Teraz dopiero doceniła swoje dwudziestoletnie doświadczenie biegaczki. Nie biegła tylko dla zdrowia, wyczuwała, że walczy o życie. Przycisnęła ręce do boków, pochyliła głowę i popędziła, by jak najszybciej dotrzeć do pierwszych domostw przy Ocean Avenue i poczuć się bezpiecznie. Nie sądziła, by ten człowiek lub cokolwiek to było – ścigał ją na oświetlonej i zamieszkałej ulicy.
Różnobarwne chmury zakryły część księżyca, którego światło migało i pulsowało w szybko gęstniejącej mgle, tworząc niesamowite cienie potęgujące jej strach. To wszystko przypominało mary senne i Janice była skłonna uwierzyć, że leży w łóżku, pogrążona we śnie, lecz nie zatrzymała się ani nie spojrzała za siebie, ponieważ człowiek z bursztynowymi oczami wciąż gonił ją.
Pokonała już połowę trasy między falochronem a Ocean Avenue, czując się z każdym krokiem pewniej, gdy nagle uświadomiła sobie, że dwa z rzekomych cieni, które widziała we mgle, to wcale nie przywidzenie.
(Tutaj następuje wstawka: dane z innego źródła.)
/-- R47, R243, R346, R351 to R355, R267: a cluster that is to be vacated is saved once its teams are quiet, each team
suspended with its slot, and queued as suspended once the slots are written; a collective that outlasts the wait ends with TIMEOUT. A kill ends
every team and launch of its context and is reported; once nothing of the context is left it is complete. -/
def Obligations.VacationsAndKills : Prop :=
  (∀ (s : State) (cl : Nat),
      let c := s.cluster cl
      let queued (t : State) : Prop := (t.cluster cl).st = .suspended ∧ (t.cluster cl).vacating = none ∧ (t.cluster cl).suspended = s.clock
      (c.vacating ≠ none → c.heir = none → s.scrPoison = [] → s.arrPoison = [] → s.slotsReady cl = true →
          (∀ k ∈ s.liveTeams cl, s.teamQuiet cl k = true) → (s.liveTeams cl).Nodup → s.mcmds = [] ∨ s.waitedOut cl = false →
          (s.liveTeams cl).length ≤ c.slots.length → Happens (.clusterVacate cl) s fun t =>
            (∀ k ∈ s.liveTeams cl, (t.team k).st = .suspended ∧ ∃ v, (t.team k).saved = some v ∧ v.slot ∈ c.slots)
              ∧ ((∀ k ∈ s.liveTeams cl, t.slotWritten k = true) → queued t)
              ∧ ((∃ k ∈ s.liveTeams cl, t.slotWritten k = false) → (t.cluster cl).st = c.st ∧ (t.cluster cl).vacating = c.vacating))
        ∧ (c.vacating ≠ none → c.heir = none → (∃ k ∈ s.liveTeams cl, (s.team k).st = .suspended) →
          (∀ k ∈ s.liveTeams cl, s.slotWritten k = true) → Happens (.clusterVacate cl) s queued)
        ∧ ∀ n k, s.waitedOut cl = true → sget s.cmds n = some k → k.tid ∈ c.teams → k.kind = .copyx → k.status = none →
          k.sent = false → s.mcmds = [] → Occurs (.vacationCollectiveTimeout cl) s fun t =>
            (∃ j, sget t.cmds n = some j ∧ j.status = some 1 ∧ j.err = k.err.or (some ⟨0⟩)) ∧ { t with cmds := [] } = { s with cmds := [] })
    ∧ ∀ (s : State) (c : Nat) (k : Kill),
      let x := s.ctx c
      x.killing = some k →
        (x.killed = false → (s.dropRequests c).ringFree x.part = true → Happens (.contextKill c) s fun t =>
            (t.ctx c).killed = true ∧ (t.part x.part).head = (s.part x.part).head + 1 ∧ Out.irq (x.part + 1) 3 ∈ t.out
              ∧ (∀ j ∈ s.ctxTeams c, (t.team j).st = .killed) ∧ (∀ e ∈ t.launches, e.2.ctx = c → e.2.st ≠ .queued ∧ e.2.st ≠ .running)
              ∧ ∀ e ∈ t.clusters, (s.launch e.2.launch).ctx = c → (s.launch e.2.launch).st = .complete)
          ∧ (x.killed = true → s.ctxTeams c = [] → s.recordDone c = true → Happens (.killComplete c) s fun t => (t.ctx c).killing = none
            ∧ ((s.part x.part).live = true → (t.ctx c).killed = true) ∧ (∀ e ∈ t.launches, e.2.ctx = c → e.2.st ≠ .killed) ∧ SameRegs s t ∧ SameBytes s t)
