section
/-! PROOF. Selecting, starting and fetching clauses (R48, R49, R62 to R65, R338). -/

namespace Sys2Proof.Machine

namespace Fetching
variable {cid : Nat} {al : Prop} {s t : State}

theorem held (h : Fetching cid al s t) : t.held = s.held := (congrArg State.held h.rest :)
theorem team (h : Fetching cid al s t) (k : Nat) : t.team k = s.team k := (congrArg (fun x => State.team x k) h.rest :)
theorem group (h : Fetching cid al s t) (g : Nat) : t.group g = s.group g := (congrArg (fun x => State.group x g) h.rest :)
theorem slices (h : Fetching cid al s t) : t.slices = s.slices := (congrArg State.slices h.rest :)
theorem slice (h : Fetching cid al s t) (g i : Nat) : t.slice g i = s.slice g i := by simp only [State.slice, h.slices]
theorem seqr (h : Fetching cid al s t) (q : Nat) : t.seqr q = s.seqr q := (congrArg (fun x => State.seqr x q) h.rest :)
theorem clock (h : Fetching cid al s t) : t.clock = s.clock := (congrArg State.clock h.rest :)

theorem liveSlices (h : Fetching cid al s t) (g : Nat) : t.liveSlices g = s.liveSlices g := by
  simp only [State.liveSlices, State.sliceNos, h.team, h.slice]

theorem standing (h : Fetching cid al s t) (g : Nat) : t.standing g = s.standing g := by
  simp only [State.standing, h.liveSlices, h.slice]

theorem asyncDue (h : Fetching cid al s t) (g : Nat) : t.asyncDue g = s.asyncDue g := by
  simp only [State.asyncDue, h.group]

end Fetching

/-! ### Asynchronous traps -/

theorem foldl_firstAsync (l : List Cause) (b : Cause) :
    ∃ k ∈ b :: l, (l.foldl (fun best c =>
      match best with
      | some b => if asyncRank c < asyncRank b then some c else some b
      | none => some c) (some b)) = some k ∧ ∀ j ∈ b :: l, asyncRank k ≤ asyncRank j := by
  induction l generalizing b with
  | nil => exact ⟨b, by simp, rfl, by simp⟩
  | cons c l ih =>
    rw [List.foldl_cons]
    by_cases h : asyncRank c < asyncRank b
    · obtain ⟨k, hk, e, least⟩ := ih c
      refine ⟨k, by simp at hk ⊢; tauto, by simpa [h] using e, fun j hj => ?_⟩
      have := least c (by simp)
      rcases List.mem_cons.mp hj with rfl | hj
      · omega
      · exact least j hj
    · obtain ⟨k, hk, e, least⟩ := ih b
      refine ⟨k, by simp at hk ⊢; tauto, by simpa [h] using e, fun j hj => ?_⟩
      have := least b (by simp)
      simp only [List.mem_cons] at hj
      rcases hj with rfl | rfl | hj
      · exact this
      · omega
      · exact least j (by simp [hj])

/-- Of pending asynchronous traps one of the first rank is taken (R338). -/
theorem firstAsync_least {l : List Cause} (h : l ≠ []) :
    ∃ k ∈ l, firstAsync l = some k ∧ ∀ j ∈ l, asyncRank k ≤ asyncRank j := by
  cases l with
  | nil => exact absurd rfl h
  | cons b l => exact foldl_firstAsync l b

namespace State

theorem asyncs_of_due {s : State} {g : Nat} (h : s.asyncDue g = true) : (s.group g).asyncs ≠ [] := by
  simp only [asyncDue, Bool.and_eq_true] at h
  simpa using h.1.1.1
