-- ==== Sys2Proof/Machine/Operands.lean ====
section
/-! DEFINITION. ALU-input synthesis (40_cycle_alu.md R83; 30_encoding.md R66) and the two shared shapes an
instruction has: an ALU pass with default writeback, and a jump. -/
namespace Sys2Proof.Machine

/-- The operands A and B of an ALU pass. -/
structure AluInput where
  a : Word
  b : Word
deriving DecidableEq, Repr

/-- Rt: (x[Rm], x[Rn]). -/
def rtInput (rm rn : Reg) (s : State) : AluInput := ⟨s.reg rm, s.reg rn⟩

/-- It: (x[Rm], zext_32(imm)) (30_encoding.md R69). -/
def itInput (rm : Reg) (imm : Imm) (s : State) : AluInput := ⟨s.reg rm, imm.setWidth 32⟩

/-- Ut: (x[Rm], 0). -/
def utInput (rm : Reg) (s : State) : AluInput := ⟨s.reg rm, 0⟩

/-- PUSH: (SP, −1). -/
def pushInput (s : State) : AluInput := ⟨s.reg spReg, 0xFFFFFFFF#32⟩

/-- POP: (SP, +1). -/
def popInput (s : State) : AluInput := ⟨s.reg spReg, 1⟩

/-- Steps 6 and 7 of an instruction with the default writeback: the PSR is replaced, then x[Rd] <- result (R85,
R103). -/
def aluWriteback (op : AluOp) (x : AluInput) (rd : Reg) (s : State) : Answer :=
  if aluStuck s.cfg.shiftPolicy op x.b then .fault (.shiftAmountOpen x.b)
  else
    let r := alu s.cfg.shiftPolicy op x.a x.b
    .next ((s.setPsr r.flags).setReg rd r.result)

/-- A jump: the absolute word address zext_32(imm), unchecked here (44_control.md R170). -/
def jumpIf (taken : Bool) (imm : Imm) (s : State) : Answer :=
  .next (if taken then s.setReg pcReg (imm.setWidth 32) else s)

end Sys2Proof.Machine
end

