-- ==== Sys2Proof/Machine/Core.lean ====
section
/-! DEFINITION. The machine as the host runs it. -/

def Sys2Proof.core : Host.Core := { State := Sys2Proof.Machine.State, Fault := Sys2Proof.Machine.Fault, Refusal := Sys2Proof.Machine.Refusal, step := Sys2Proof.Machine.step, reset := Sys2Proof.Machine.State.reset }
end

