-- ==== Sys2Proof/Machine/Loader.lean ====
section
/-! DEFINITION. The program loader (70_reset_and_hazards.md R236 to R243) and the whole boot (R233). A file is a name
and its bytes; characters are ASCII bytes (log 15). -/
namespace Sys2Proof.Machine

/-- A binary file: its name, and its bytes when it is present. -/
structure BinFile where
  name : List Byte
  content : Option (List Byte)
deriving DecidableEq, Repr

/-- The loader's states (R238). -/
inductive LoaderMode where
  | start | ds | es | ts | dd | td
deriving DecidableEq, Repr

/-- What the loader has read: three ranges, the data words and the instruction words, oldest first. -/
structure LoaderImage where
  cs : Option SegRange
  ds : Option SegRange
  es : Option SegRange
  data : List Word
  text : List Word
deriving DecidableEq, Repr

/-- Cut at each LF (R237); the last line needs no terminator. -/
def splitLines : List Byte → List (List Byte)
  | [] => [[]]
  | b :: rest =>
    if b = 10 then [] :: splitLines rest
    else
      match splitLines rest with
      | l :: ls => (b :: l) :: ls
      | [] => [[b]]

/-- A CR before the LF belongs to the terminator (R237). -/
def dropCr (l : List Byte) : List Byte := if l.getLast? = some 13 then l.dropLast else l

/-- The lines of a file with their terminators, LF or CR LF, removed (R237). Every line but the last ends at an LF; a CR
at the end of the last one is no terminator and stays. -/
def dropTerminators : List (List Byte) → List (List Byte)
  | [] => []
  | [l] => [l]
  | l :: l' :: ls => dropCr l :: dropTerminators (l' :: ls)

/-- A line that is empty or holds only spaces and tabs (R237). -/
def isBlank (l : List Byte) : Bool := l.all (fun b => b == 32 || b == 9)

/-- A line that begins with ';' (R237). -/
def isComment (l : List Byte) : Bool := l.head? == some 59

/-- A marker stands alone on its line (R237, R238): ds, es, ts, dd, td. -/
def markerOf (l : List Byte) : Option LoaderMode :=
  if l = [100, 115] then some .ds
  else if l = [101, 115] then some .es
  else if l = [116, 115] then some .ts
  else if l = [100, 100] then some .dd
  else if l = [116, 100] then some .td
  else none

/-- The number written by decimal digits, most significant first, added to `acc`; none at another character. -/
def digitsFrom : Nat → List Byte → Option Nat
  | acc, [] => some acc
  | acc, b :: rest =>
    if 48 ≤ b.toNat ∧ b.toNat ≤ 57 then digitsFrom (acc * 10 + (b.toNat - 48)) rest else none

/-- A decimal integer from 0 to 2^32 − 1: one or more digits, leading zeros allowed (R240, R241). -/
def parseDecimal (l : List Byte) : Option Nat :=
  match l with
  | [] => none
  | b :: rest =>
    match digitsFrom 0 (b :: rest) with
    | some n => if n < 4294967296 then some n else none
    | none => none

/-- The text before the first space and the text after it. -/
def cutAtSpace : List Byte → Option (List Byte × List Byte)
  | [] => none
  | b :: rest =>
    if b = 32 then some ([], rest)
    else (cutAtSpace rest).map (fun p => (b :: p.1, p.2))

/-- A size line: two decimal integers separated by a space, start ≤ end (R240). -/
def parseSizes (l : List Byte) : Option SegRange :=
  match cutAtSpace l with
  | some (x, y) =>
    match parseDecimal x, parseDecimal y with
    | some a, some b => if a ≤ b then some ⟨a, b⟩ else none
    | _, _ => none
  | none => none

/-- The payload handler of a state (R238 to R241); none is a LoaderParse failure, a payload before any marker among
them. -/
def payload (mode : LoaderMode) (l : List Byte) (img : LoaderImage) : Option LoaderImage :=
  match mode with
  | .start => none
  | .ds => (parseSizes l).map (fun g => { img with ds := some g })
  | .es => (parseSizes l).map (fun g => { img with es := some g })
  | .ts => (parseSizes l).map (fun g => { img with cs := some g })
  | .dd => (parseDecimal l).map (fun n => { img with data := img.data ++ [BitVec.ofNat 32 n] })
  | .td => (parseDecimal l).map (fun n => { img with text := img.text ++ [BitVec.ofNat 32 n] })

/-- The lines in order: blank and comment lines ignored, a marker selects a state, anything else is a payload (R237,
R239). -/
def parseLines : List (List Byte) → LoaderMode → LoaderImage → Option LoaderImage
  | [], _, img => some img
  | l :: rest, mode, img =>
    if isBlank l || isComment l then parseLines rest mode img
    else
      match markerOf l with
      | some mode' => parseLines rest mode' img
      | none =>
        match payload mode l img with
        | some img' => parseLines rest mode img'
        | none => none

/-- The name ends in ".bin" (R236). -/
def nameIsBin (name : List Byte) : Bool := [46, 98, 105, 110].isSuffixOf name

/-- The loader's result on a file, none for LoaderParse (R236 to R241, R243). -/
def parseFile (f : BinFile) : Option LoaderImage :=
  if nameIsBin f.name then
    match f.content with
    | some bytes => parseLines (dropTerminators (splitLines bytes)) .start ⟨none, none, none, [], []⟩
    | none => none
  else none

/-- The largest end among parsed segments (R242). -/
def LoaderImage.maxEnd (img : LoaderImage) : Option Nat :=
  ([img.cs, img.ds, img.es].filterMap id).foldl
    (fun (m : Option Nat) g => some (match m with | some x => max x g.last | none => g.last)) none

/-- The map the loader hands to init: CS, DS, ES as parsed and SS = [maxEnd + 1, MEM_SIZE − 1] (R242). -/
def LoaderImage.request (img : LoaderImage) (memSize : Nat) : SegRequest where
  cs := img.cs
  ds := img.ds
  es := img.es
  ss := img.maxEnd.map (fun e => ⟨e + 1, memSize - 1⟩)

/-- The boot sequence: loader, init, loadInstructions, loadData (R233). -/
def bootFile (f : BinFile) (s : State) : Answer :=
  if s.status = .unconfigured then
    match parseFile f with
    | some img => bootImages (img.request s.cfg.memSize) img.text img.data s
    | none => raise .loaderParse s
  else .fault (.portClosed s.status)

end Sys2Proof.Machine
end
Jedna z istot biegła wyprostowana po prawej stronie w odległości dwudziestu stóp, druga zaś z lewej pędziła na czworakach piętnaście stóp za nią, rozbryzgując wodę przy brzegu. Dorównywała rozmiarami człowiekowi, choć z pewnością nim nie była, ponieważ żaden człowiek nie poruszał się tak szybko i zwinnie w pozycji psa. Dostrzegała jedynie ich kształt i wielkość, nie widząc twarzy ani szczegółów, z wyjątkiem dziwnie świecących oczu.
Wiedziała jakimś cudem, że żaden z tych prześladowców nie jest człowiekiem z falochronu. Tamten biegł za jej plecami wyprostowany lub na czworakach. Była niemal okrążona.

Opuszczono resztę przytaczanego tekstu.